RARE AND COSTLY
Gauchers’ disease, Graves’ disease, congenital hyperinsulinism, acromegaly, and Multiple Pituitary Hormone Deficiency found in Botswana
Anational health policy solely focusing on rare diseases is needed to help people living with the conditions to thrive. According to the Botswana Organisation for Rare Diseases (BORDIS) Founder, Eda Selebatso, the government must be accountable for the lives of patients with rare disorders because they are also a part of society and deserve the same amount of dignity as anyone else.
In 2021, the United Nations General Assembly adopted the first-ever Resolution on ‘Addressing the challenges of persons living with a rare disease and their families.

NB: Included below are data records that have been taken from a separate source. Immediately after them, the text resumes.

/-- A latched command, legal or not, that ends in a next state ends in a completion. -/
theorem runLatched_next_complete {s t : State} (h : runLatched s = .next t) :
    ∃ r, complete r = .next t := by
  unfold runLatched at h
  split at h
  · split at h
    · exact ⟨_, exec_eq_complete _ s ▸ h⟩
    · cases h
  · exact ⟨_, h⟩

theorem step_turn_done {s t : State} (hs : s.SequencerTurn) (h : step s = .next t) : t.done = true := by
  rw [step_sequencer hs] at h
  obtain ⟨r, hr⟩ := runLatched_next_complete h
  exact complete_next_done hr

theorem step_reset {s : State} (h : s.events.head? = some .reset) :
    step s = .next s.popped.resetInput := step_event h

/-! ## Register and byte writes -/

theorem writeCmd_idle {s : State} (w : Word) (h : s.phase = .idle) : s.writeCmd w = s.accept w := by
  simp [State.writeCmd, h]

theorem writeCmd_busy {s : State} (w : Word) (h : s.phase = .busy) :
    s.writeCmd w = { s with ovr := true } := by
  simp [State.writeCmd, h]

/-- R24: a STATUS write changes DONE alone, and only where bit 1 is set. -/
theorem writeReg_status (w : Word) (s : State) :
    s.writeReg .status w = { s with done := if w.getLsbD 1 then false else s.done } := by
  simp only [State.writeReg]
  cases w.getLsbD 1 <;> simp

/-- R26: a register write keeps DONE unless it is an accept or a STATUS write with bit 1 set. -/
theorem writeReg_keeps_done {r : Reg} {w : Word} {s : State} (hc : r = .cmd → s.phase = .busy)
    (hs : r = .status → w.getLsbD 1 = false) : (s.writeReg r w).done = s.done := by
  cases r with
  | cmd => rw [State.writeReg, writeCmd_busy w (hc rfl)]
  | status => simp only [writeReg_status, hs rfl, Bool.false_eq_true, if_false]
  | _ => rfl

/-- R28: of the registers, only a CMD write while BUSY touches OVR. -/
theorem writeReg_keeps_ovr {r : Reg} {w : Word} {s : State} (hc : r = .cmd → s.phase = .idle) :
    (s.writeReg r w).ovr = s.ovr := by
  cases r with
  | cmd => rw [State.writeReg, writeCmd_idle w (hc rfl), State.accept_ovr]
  | _ => rfl

/-- A byte write that is not refused goes to SRC or to FRAME. -/
theorem step_write8_next {s t : State} {addr : BitVec 24} {v : Byte} (ha : s.hostNext (.write8 addr v))
    (h : step s = .next t) : ∃ k, t = s.popped.writeSrc k v ∨ t = s.popped.writeFrame k v := by
  rw [step_host ha] at h
  rcases busAt8_cases addr s.popped (fun a => .next (s.popped.writeSrc a v))
    (fun a => .next (s.popped.writeFrame a v)) with ⟨k, -, -, he⟩ | ⟨k, -, -, he⟩ | ⟨-, e, he⟩
  · exact ⟨k, .inl (Host.Outcome.next.inj (h.symm.trans he))⟩
  · exact ⟨k, .inr (Host.Outcome.next.inj (h.symm.trans he))⟩
  · cases h.symm.trans he

theorem step_write8_busy_ovr {s t : State} {addr : BitVec 24} {v : Byte} (hb : s.phase = .busy)
    (ha : s.hostNext (.write8 addr v)) (h : step s = .next t) : t.ovr = true := by
  obtain ⟨k, rfl | rfl⟩ := step_write8_next ha h
  · simp [writeSrc_eq, hb]
  · simp [writeFrame_eq, hb]

/-! ## All steps -/

/-- R26: a step that is no completion, reset, accept or acknowledgement keeps DONE. -/
theorem step_keeps_done {s t : State} (h : step s = .next t) (hs : ¬s.SequencerTurn)
    (hr : s.events.head? ≠ some .reset)
    (hw : ∀ addr w, s.hostNext (.write32 addr w) →
      ¬(addr.toNat = 0x000000 ∧ s.phase = .idle) ∧ ¬(addr.toNat = 0x000004 ∧ w.getLsbD 1 = true)) :
    t.done = s.done := by
  cases step_effect h with
  | skip => rfl
  | failed i e ht => exact absurd ht hs
  | succeeded i fr g v r w ht => exact absurd ht hs
  | illegal ht => exact absurd ht hs
  | reset he => exact absurd he hr
  | read => rfl
  | writeReg addr w r ha hreg =>
    obtain ⟨hcmd, hstatus⟩ := hw addr w ha
    refine writeReg_keeps_done (fun hc => ?_) (fun hst => ?_)
    · cases hp : s.phase with
      | busy => exact hp
      | idle => exact absurd ⟨by rw [hreg, hc]; rfl, hp⟩ hcmd
    · exact Bool.eq_false_iff.2 fun hb => hstatus ⟨by rw [hreg, hst]; rfl, hb⟩
  | writeSrc => simp [writeSrc_eq]
  | writeFrame => simp [writeFrame_eq]

/-- R28: a step that is no reset and drops no write keeps OVR. -/
theorem step_keeps_ovr {s t : State} (h : step s = .next t) (hr : s.events.head? ≠ some .reset)
    (hw : ¬(s.phase = .busy ∧
      ((∃ addr w, s.hostNext (.write32 addr w) ∧ addr.toNat = 0x000000) ∨
        (∃ addr v, s.hostNext (.write8 addr v))))) :
    t.ovr = s.ovr := by
  have idle : ((∃ addr w, s.hostNext (.write32 addr w) ∧ addr.toNat = 0x000000) ∨
      (∃ addr v, s.hostNext (.write8 addr v))) → s.phase = .idle := fun ha => by
    cases hp : s.phase with
    | idle => rfl
    | busy => exact absurd ⟨hp, ha⟩ hw
  cases step_effect h with
  | skip => rfl
  | failed => rfl
  | succeeded => rfl
  | illegal => rfl
  | reset he => exact absurd he hr
  | read => rfl
  | writeReg addr w r ha hreg =>
    exact writeReg_keeps_ovr fun hc => idle (.inl ⟨addr, w, ha, by rw [hreg, hc]; rfl⟩)
  | writeSrc addr v k ha => simp [writeSrc_eq, idle (.inr ⟨addr, v, ha⟩)]
  | writeFrame addr v k ha => simp [writeFrame_eq, idle (.inr ⟨addr, v, ha⟩)]

/-- The parameters are configuration: no step changes them. -/
theorem step_keeps_params {s t : State} (h : step s = .next t) : t.params = s.params := by
  cases step_effect h with
  | writeReg addr w r => obtain ⟨-, -, -, -, -, hp⟩ := writeReg_frame r w s.popped; exact hp
  | writeSrc => simp [writeSrc_eq]
  | writeFrame => simp [writeFrame_eq]
  | _ => rfl

/-! ## DONE and OVR over every step: the obligations -/

/-- Settles O27, clause by clause: the completion, the reset, the accept and the acknowledgement each by the
state its step leaves, and the rest by the inversion of a step. -/
theorem doneIsSetByCompletionAndClearedThreeWays :
    Obligations.DoneIsSetByCompletionAndClearedThreeWays := by
  intro s t h
  refine ⟨fun hs => step_turn_done hs h, fun hr => ?_, fun addr w ha h0 hp => ?_,
    fun addr w ha h4 hb => ?_, step_keeps_done h⟩
  · cases (step_reset hr).symm.trans h
    rfl
  · cases (step_write32 (r := .cmd) ha h0).symm.trans h
    rw [State.writeReg, writeCmd_idle (s := s.popped) w hp, State.accept_done]
  · cases (step_write32 (r := .status) ha h4).symm.trans h
    rw [writeReg_status, if_pos hb]

/-- Settles O28: reset and the three dropped writes by the state their step leaves, the rest by the inversion
of a step. -/
theorem overrunIsStickyUntilReset : Obligations.OverrunIsStickyUntilReset := by
  intro s t h
  refine ⟨fun hr => ?_, fun hb ha => ?_, step_keeps_ovr h⟩
  · cases (step_reset hr).symm.trans h
    rfl
  · obtain ⟨addr, w, ha, h0⟩ | ⟨addr, v, ha⟩ := ha
    · cases (step_write32 (r := .cmd) ha h0).symm.trans h
      rw [State.writeReg, writeCmd_busy (s := s.popped) w hb]
    · exact step_write8_busy_ovr hb ha h

end Sys2Proof.Machine
end

section
/-! Proofs of the state family (10_state.md), part two: STATUS, PARAM and the reset values as they read. -/

namespace Sys2Proof.Machine

/-! ## The fields of STATUS -/

theorem statusWord_errCode (s : State) : s.statusWord.extractLsb' 4 4 = s.errCode := by
  refine BitVec.eq_of_getLsbD_eq fun i hi => ?_
  rw [BitVec.getLsbD_extractLsb', statusWord_getLsbD]
  simp (disch := omega) only [if_pos, if_neg]
  simp [hi]

theorem statusWord_fmtCause (s : State) : s.statusWord.extractLsb' 8 4 = s.fmtCause := by
  refine BitVec.eq_of_getLsbD_eq fun i hi => ?_
  rw [BitVec.getLsbD_extractLsb', statusWord_getLsbD]
  simp (disch := omega) only [if_pos, if_neg]
  simp [hi]

/-- R24, R42: bits [31:13] read as 0. -/
theorem statusWord_reserved (s : State) : s.statusWord.extractLsb' 13 19 = 0#19 := by
  refine BitVec.eq_of_getLsbD_eq fun i hi => ?_
  rw [BitVec.getLsbD_extractLsb', statusWord_getLsbD]
  simp (disch := omega) only [if_neg]
  simp

/-- R25: BUSY shows PHASE. -/
theorem statusWord_busy (s : State) : s.statusWord.getLsbD 0 = true ↔ s.phase = .busy := by
  rw [statusWord_getLsbD]; exact beq_iff_eq

/-! ## The bytes of PARAM -/

theorem paramWord_bytes (p : Params) :
    (Params.word p).extractLsb' 0 8 = BitVec.ofNat 8 p.lw ∧
    (Params.word p).extractLsb' 8 8 = BitVec.ofNat 8 p.lh ∧
    (Params.word p).extractLsb' 16 8 = BitVec.ofNat 8 p.frameAw ∧
    (Params.word p).extractLsb' 24 8 = 0#8 := by
  have hw := p.lw_le; have hh := p.lh_le; have ha := p.frameAw_le
  refine ⟨?_, ?_, ?_, ?_⟩ <;> apply BitVec.eq_of_toNat_eq <;>
    simp only [BitVec.extractLsb'_toNat, paramWord_toNat, BitVec.toNat_ofNat, Nat.shiftRight_eq_div_pow] <;>
    omega

/-! ## The registers after reset -/

theorem resetOf_readReg (p : Params) {r : Reg} (h : r ≠ .param) : (State.resetOf p).readReg r = 0#32 := by
  cases r with
  | param => exact absurd rfl h
  | dstBase => simp [State.readReg, State.dstField, State.resetOf]
  | status =>
    show (0#19 ++ BitVec.ofBool false ++ 0#4 ++ 0#4 ++ BitVec.ofBool false ++ BitVec.ofBool false
      ++ BitVec.ofBool false ++ BitVec.ofBool false : Word) = 0#32
    decide
  | geom => show (0#8 ++ 0#8 : BitVec 16).setWidth 32 = 0#32; decide
  | query => show (0#8 ++ 0#8 : BitVec 16).setWidth 32 = 0#32; decide
  | _ => rfl

/-! ## The reads' obligations -/

/-- Settles O36: the word read is `State.statusWord`, whose fields stand in their bits; the write is
`State.writeReg` of STATUS. -/
theorem statusReadShowsItsFields : Obligations.StatusReadShowsItsFields := by
  intro s addr h4
  refine ⟨fun ha => ⟨s.statusWord, step_read32 (r := .status) ha h4, statusWord_busy s,
    statusWord_getLsbD s 1, statusWord_getLsbD s 2, statusWord_getLsbD s 3, statusWord_errCode s,
    statusWord_fmtCause s, statusWord_getLsbD s 12, statusWord_reserved s⟩, fun w ha => ?_⟩
  rw [step_write32 (r := .status) ha h4, writeReg_status, State.popped_done]

/-- Settles O39: PARAM is computed from the parameters alone, and no step changes them. -/
theorem paramIsConstant : Obligations.ParamIsConstant := by
  refine ⟨fun s => paramWord_bytes s.params, fun s t h => ?_, fun s addr w ha h28 => ?_⟩
  · have hp := step_keeps_params h
    exact ⟨hp, congrArg Params.word hp⟩
  · exact step_write32 (r := .param) ha h28

/-- Settles O49: each register by its reset value, PARAM by its number. -/
theorem resetLeavesTheTableOfResetValues : Obligations.ResetLeavesTheTableOfResetValues := by
  refine ⟨rfl, fun p s hs => ?_⟩
  subst hs
  exact ⟨rfl, rfl, fun r => resetOf_readReg p, paramWord_toNat p, fun k => List.getElem?_nil,
    fun a => rfl, fun a => rfl, rfl⟩

end Sys2Proof.Machine
end

section
/-! Proofs of the memory family (20_memory.md): which host accesses the address map admits. -/

namespace Sys2Proof.Machine

/-! ## The addresses of the map -/

/-- R41: the registers stand at the multiples of 4 below 0x2C. -/
theorem exists_reg_addr_iff (n : Nat) : (∃ r, n = Reg.addr r) ↔ n < 0x2C ∧ n % 4 = 0 := by
  constructor
  · rintro ⟨r, rfl⟩
    cases r <;> decide
  · rintro ⟨hlt, hmod⟩
    have registers : ∀ k < 11, (regAt (4 * k)).isSome := by decide
    obtain ⟨r, hr⟩ := Option.isSome_iff_exists.mp (registers (n / 4) (by omega))
    exact ⟨r, by rw [← regAt_eq_some hr]; omega⟩

/-! ## A host access that reaches its target is not refused -/

theorem hostReadReg_not_refused (r : Reg) (s : State) (e : Refusal) : hostReadReg r s ≠ .refused e := nofun

theorem hostReadSrc_not_refused (a : Nat) (s : State) (e : Refusal) : hostReadSrc a s ≠ .refused e := by
  unfold hostReadSrc
  split <;> exact nofun

theorem hostReadFrame_not_refused (a : Nat) (s : State) (e : Refusal) :
    hostReadFrame a s ≠ .refused e := by
  unfold hostReadFrame
  split
  · exact nofun
  · split <;> exact nofun

/-! ## What each width refuses -/

/-- R65, R66: where no register refuses, a 32-bit access is refused exactly where no register stands. -/
theorem busAt32_refused_iff {addr : BitVec 24} {s : State} {f : Reg → Host.Outcome State Fault Refusal}
    (hf : ∀ r e, f r ≠ .refused e) :
    (∃ e, busAt32 addr s f = .refused e) ↔ ¬(addr.toNat < 0x2C ∧ addr.toNat % 4 = 0) := by
  rw [← exists_reg_addr_iff]
  rcases busAt32_cases addr s f with ⟨r, hr, he⟩ | ⟨hnone, hrefused⟩
  · exact iff_of_false (fun ⟨e, h⟩ => hf r e (he.symm.trans h)) (not_not_intro ⟨r, hr⟩)
  · exact iff_of_true hrefused (not_exists.mpr hnone)

/-- R65, R66: where no byte refuses, an 8-bit access is refused exactly outside SRC and FRAME. -/
theorem busAt8_refused_iff {addr : BitVec 24} {s : State} {f g : Nat → Host.Outcome State Fault Refusal}
    (hf : ∀ a e, f a ≠ .refused e) (hg : ∀ a e, g a ≠ .refused e) :
    (∃ e, busAt8 addr s f g = .refused e) ↔
      ¬(0x010000 ≤ addr.toNat ∧ addr.toNat ≤ 0x01FFFF) ∧
      ¬(0x100000 ≤ addr.toNat ∧ addr.toNat < 0x100000 + s.params.frameSize) := by
  rcases busAt8_cases addr s f g with ⟨a, ha, hr, he⟩ | ⟨a, ha, hr, he⟩ | ⟨hout, hrefused⟩
  · exact iff_of_false (fun ⟨e, h⟩ => hf a e (he.symm.trans h)) (by omega)
  · exact iff_of_false (fun ⟨e, h⟩ => hg a e (he.symm.trans h)) (by omega)
  · exact iff_of_true hrefused (by omega)

/-! ## The obligation -/

/-- Settles O47: a host access is the step's bus transaction, which a register and a byte never refuse and
the rest of the map always does. -/
theorem accessesAreRefusedExactlyOutsideTheMap :
    Obligations.AccessesAreRefusedExactlyOutsideTheMap := by
  intro s addr b h w
  refine ⟨?_, ?_, ?_⟩
  · rintro (ha | ha) <;> rw [step_host ha] <;> exact refuseAccess_eq s.params addr
  · rintro (ha | ha) <;> rw [step_host ha]
    · exact busAt32_refused_iff fun r => hostReadReg_not_refused r _
    · exact busAt32_refused_iff nofun
  · rintro (ha | ha) <;> rw [step_host ha]
    · exact busAt8_refused_iff (fun a => hostReadSrc_not_refused a _) fun a => hostReadFrame_not_refused a _
    · exact busAt8_refused_iff nofun nofun

end Sys2Proof.Machine
end

section
/-! Proofs of the command sequencer's family (40_command_sequencer.md): accept, the dropped command, the
illegal command and NOP. -/

namespace Sys2Proof.Machine

/-! ## The legal words -/

/-- The eight commands, in the order of the table of 30_encoding.md R83. -/
def commands : List Instr := [.nop, .plane, .planeM, .sprite, .spriteM, .cells, .solid, .tile]

theorem mem_commands (i : Instr) : i ∈ commands := by cases i <;> decide

/-- The last column of R83's table. -/
theorem commands_map_encode : commands.map encode =
    [0x00000000#32, 0x00000001#32, 0x00000009#32, 0x00000002#32, 0x0000000A#32, 0x00000003#32,
      0x00000004#32, 0x00000005#32] := by
  decide

theorem legalWord_iff_mem {w : Word} : legalWord w = true ↔ w ∈ commands.map encode := by
  simp only [legalWord_iff, decode_ok_iff, List.mem_map, mem_commands, true_and, eq_comm (a := w)]

/-! ## Accept -/

theorem dstField_eq_dstBase {s : State} (h : s.dstBase.toNat < s.params.frameSize) :
    s.dstField = s.dstBase :=
  BitVec.eq_of_toNat_eq (by rw [dstField_toNat, Nat.mod_eq_of_lt h])

theorem step_writeCmd_idle {s : State} {w : Word} {addr : BitVec 24} (hp : s.phase = .idle)
    (ha : s.hostNext (.write32 addr w)) (h0 : addr.toNat = 0x000000) :
    step s = .next (s.popped.accept w) := by
  rw [step_write32 (r := .cmd) ha h0, State.writeReg, writeCmd_idle (s := s.popped) w hp]

theorem step_writeCmd_busy {s : State} {w : Word} {addr : BitVec 24} (hp : s.phase = .busy)
    (ha : s.hostNext (.write32 addr w)) (h0 : addr.toNat = 0x000000) :
    step s = .next { s.popped with ovr := true } := by
  rw [step_write32 (r := .cmd) ha h0, State.writeReg, writeCmd_busy (s := s.popped) w hp]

Selebatso tells The Midweek Sun that it is about time that the government also adopted it. The resolution calls on member states to strengthen health systems, particularly primary health care, in order to provide universal access to a wide range of healthcare services that are safe, of quality, accessible, available and affordable, timely, clinically and financially integrated, which will help to empower persons living with a rare disease in addressing their physical and mental health needs to realise their human rights to the highest attainable standard of physical and mental health, as well as to eliminate gaps in coverage and create a more inclusive society.
Rare diseases are a group of conditions that affect very small numbers of people. Definitions vary, although generally a disease is considered rare if it affects fewer than one in five individuals per 10 000 in the general population.
Common rare diseases found in Botswana include Gauchers’ disease, Graves’s disease, congenital hyperinsulinism, acromegaly, and Multiple Pituitary Hormone Deficiency amongst others.
Most people suffering from rare diseases do not have any treatment options available for their condition. Where drugs are available, they are prohibitively expensive, placing immense strain on family resources. Yet Botswana does not have plans, policies, or legislation to manage these conditions.
Selebatso has two children who suffer from rare diseases. One has congenital dysplasia and the other suffers from Morquio A, a very rare condition that causes development issues with the eyes, ears, respiratory system, hips, legs, back, and hands.
She founded BORDIS in 2015 to be the voice for rare disease patients and their families in Botswana. This was after seeing the challenges that people with rare diseases were dealing with including her family, and the lack of support they had to fight around.
“Our mandate is not just to support patients and collaborate with doctors to facilitate timely diagnosis and treatments where possible, but to advocate policy-makers that people living with a rare disease need equitable access to diagnosis, treatment, and care as part of Universal Health Coverage,” she said.
Challenges pertaining to the diagnosis and treatment of rare diseases are manifold according to Selebatso. “Lack of awareness and scientific knowledge of rare diseases often leads to wrong or late diagnosis.
“There are still no known cures for the majority of rare diseases and treatments costs are extremely high, making it out of reach for patients,” Selebatso said. Her daughter’s treatment which she needs to take for the rest of her life requires no less than four million annually.
“We have medical aids but they are not helpful because they can’t even take care of a fraction of that,” she said. She said that raising children with rare diseases is very challenging hence patients and families dealing with rare diseases need a lot of support.